DATA SUPPLIED below:
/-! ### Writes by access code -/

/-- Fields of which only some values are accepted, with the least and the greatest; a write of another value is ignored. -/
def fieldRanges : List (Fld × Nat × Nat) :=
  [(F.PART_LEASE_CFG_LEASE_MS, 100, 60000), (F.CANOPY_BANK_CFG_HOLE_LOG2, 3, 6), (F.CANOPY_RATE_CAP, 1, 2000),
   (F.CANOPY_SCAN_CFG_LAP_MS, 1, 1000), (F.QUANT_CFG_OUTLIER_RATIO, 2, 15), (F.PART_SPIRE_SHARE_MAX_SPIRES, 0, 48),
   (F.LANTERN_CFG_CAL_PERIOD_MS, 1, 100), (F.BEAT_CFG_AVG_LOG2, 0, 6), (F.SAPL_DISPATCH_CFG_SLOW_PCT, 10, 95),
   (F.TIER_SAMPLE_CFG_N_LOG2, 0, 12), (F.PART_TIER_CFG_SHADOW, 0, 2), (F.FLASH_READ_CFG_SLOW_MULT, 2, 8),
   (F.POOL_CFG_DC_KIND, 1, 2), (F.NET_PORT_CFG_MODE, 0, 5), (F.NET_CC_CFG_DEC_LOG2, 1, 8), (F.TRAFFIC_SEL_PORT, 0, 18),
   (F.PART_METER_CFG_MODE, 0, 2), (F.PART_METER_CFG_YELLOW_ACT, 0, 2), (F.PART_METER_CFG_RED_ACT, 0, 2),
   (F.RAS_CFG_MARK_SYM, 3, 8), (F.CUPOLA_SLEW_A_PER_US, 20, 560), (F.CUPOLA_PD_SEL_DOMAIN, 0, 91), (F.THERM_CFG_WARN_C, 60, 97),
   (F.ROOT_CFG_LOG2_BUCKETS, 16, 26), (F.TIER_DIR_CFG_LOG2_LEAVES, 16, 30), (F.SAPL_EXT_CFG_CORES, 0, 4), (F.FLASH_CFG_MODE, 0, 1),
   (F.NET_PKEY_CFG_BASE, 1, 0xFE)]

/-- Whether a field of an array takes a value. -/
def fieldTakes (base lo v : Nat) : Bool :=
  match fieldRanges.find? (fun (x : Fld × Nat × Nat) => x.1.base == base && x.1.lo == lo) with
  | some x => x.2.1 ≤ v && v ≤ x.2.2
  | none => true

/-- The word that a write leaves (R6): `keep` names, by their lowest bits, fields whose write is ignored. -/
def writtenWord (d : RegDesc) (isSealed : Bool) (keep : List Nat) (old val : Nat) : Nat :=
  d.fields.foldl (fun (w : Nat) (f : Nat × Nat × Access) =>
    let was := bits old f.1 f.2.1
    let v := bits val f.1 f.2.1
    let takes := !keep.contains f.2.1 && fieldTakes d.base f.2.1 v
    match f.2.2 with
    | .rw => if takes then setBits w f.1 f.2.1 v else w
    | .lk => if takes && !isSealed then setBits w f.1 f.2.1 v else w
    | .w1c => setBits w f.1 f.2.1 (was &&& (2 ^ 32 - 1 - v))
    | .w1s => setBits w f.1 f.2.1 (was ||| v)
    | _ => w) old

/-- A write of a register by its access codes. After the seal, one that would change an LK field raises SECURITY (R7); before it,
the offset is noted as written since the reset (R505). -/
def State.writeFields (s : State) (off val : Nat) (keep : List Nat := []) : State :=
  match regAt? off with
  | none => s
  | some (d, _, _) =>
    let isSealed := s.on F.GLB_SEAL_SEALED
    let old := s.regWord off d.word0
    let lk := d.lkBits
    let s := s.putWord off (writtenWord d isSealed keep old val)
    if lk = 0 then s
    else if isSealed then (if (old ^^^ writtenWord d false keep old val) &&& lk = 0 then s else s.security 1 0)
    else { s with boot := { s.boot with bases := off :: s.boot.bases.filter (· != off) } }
End of DATA SUPPLIED.
DATA SUPPLIED below:
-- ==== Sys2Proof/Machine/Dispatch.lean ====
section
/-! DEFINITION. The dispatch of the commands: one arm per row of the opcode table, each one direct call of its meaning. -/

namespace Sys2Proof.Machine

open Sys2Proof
End of DATA SUPPLIED.
DATA SUPPLIED below:
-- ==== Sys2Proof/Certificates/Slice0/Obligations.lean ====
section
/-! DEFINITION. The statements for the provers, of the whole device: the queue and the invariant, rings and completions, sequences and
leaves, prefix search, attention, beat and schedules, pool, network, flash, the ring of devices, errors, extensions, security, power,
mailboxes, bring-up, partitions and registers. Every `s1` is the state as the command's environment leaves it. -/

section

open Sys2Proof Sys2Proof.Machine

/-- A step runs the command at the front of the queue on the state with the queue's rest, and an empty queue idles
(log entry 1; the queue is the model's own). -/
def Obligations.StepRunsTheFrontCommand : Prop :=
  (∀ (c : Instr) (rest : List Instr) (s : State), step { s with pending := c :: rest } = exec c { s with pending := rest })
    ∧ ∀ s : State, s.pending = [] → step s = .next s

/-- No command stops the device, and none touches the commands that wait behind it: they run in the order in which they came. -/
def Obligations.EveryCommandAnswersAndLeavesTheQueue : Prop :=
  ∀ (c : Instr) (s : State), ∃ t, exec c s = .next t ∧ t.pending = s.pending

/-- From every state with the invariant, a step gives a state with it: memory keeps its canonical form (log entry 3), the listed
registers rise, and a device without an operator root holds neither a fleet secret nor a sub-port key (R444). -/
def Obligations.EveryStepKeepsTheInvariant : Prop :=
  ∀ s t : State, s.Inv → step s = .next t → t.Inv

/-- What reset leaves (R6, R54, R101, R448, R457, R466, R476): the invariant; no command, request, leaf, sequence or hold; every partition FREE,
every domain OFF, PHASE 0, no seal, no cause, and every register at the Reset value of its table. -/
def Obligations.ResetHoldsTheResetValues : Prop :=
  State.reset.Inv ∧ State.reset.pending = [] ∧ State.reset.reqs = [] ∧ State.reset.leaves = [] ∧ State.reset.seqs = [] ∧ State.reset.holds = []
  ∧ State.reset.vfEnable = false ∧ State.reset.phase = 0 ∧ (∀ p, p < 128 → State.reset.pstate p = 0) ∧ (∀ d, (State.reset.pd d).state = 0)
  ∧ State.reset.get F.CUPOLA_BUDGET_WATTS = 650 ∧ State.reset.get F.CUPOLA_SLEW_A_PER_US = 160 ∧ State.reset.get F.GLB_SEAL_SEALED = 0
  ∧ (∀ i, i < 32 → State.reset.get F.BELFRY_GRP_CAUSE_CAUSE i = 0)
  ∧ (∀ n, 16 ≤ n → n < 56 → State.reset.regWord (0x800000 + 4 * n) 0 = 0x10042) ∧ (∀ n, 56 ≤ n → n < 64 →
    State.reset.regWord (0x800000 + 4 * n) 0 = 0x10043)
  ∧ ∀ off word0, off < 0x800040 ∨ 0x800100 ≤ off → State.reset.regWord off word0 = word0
End of DATA SUPPLIED.
_WHAT THE EXERCISE ASKS:_
Among the lines above, find those that contain the word "rest" and copy them.

_ANSWER TO THE EXERCISE:_
/-- A step runs the command at the front of the queue on the state with the queue's rest, and an empty queue idles
  (∀ (c : Instr) (rest : List Instr) (s : State), step { s with pending := c :: rest } = exec c { s with pending := rest })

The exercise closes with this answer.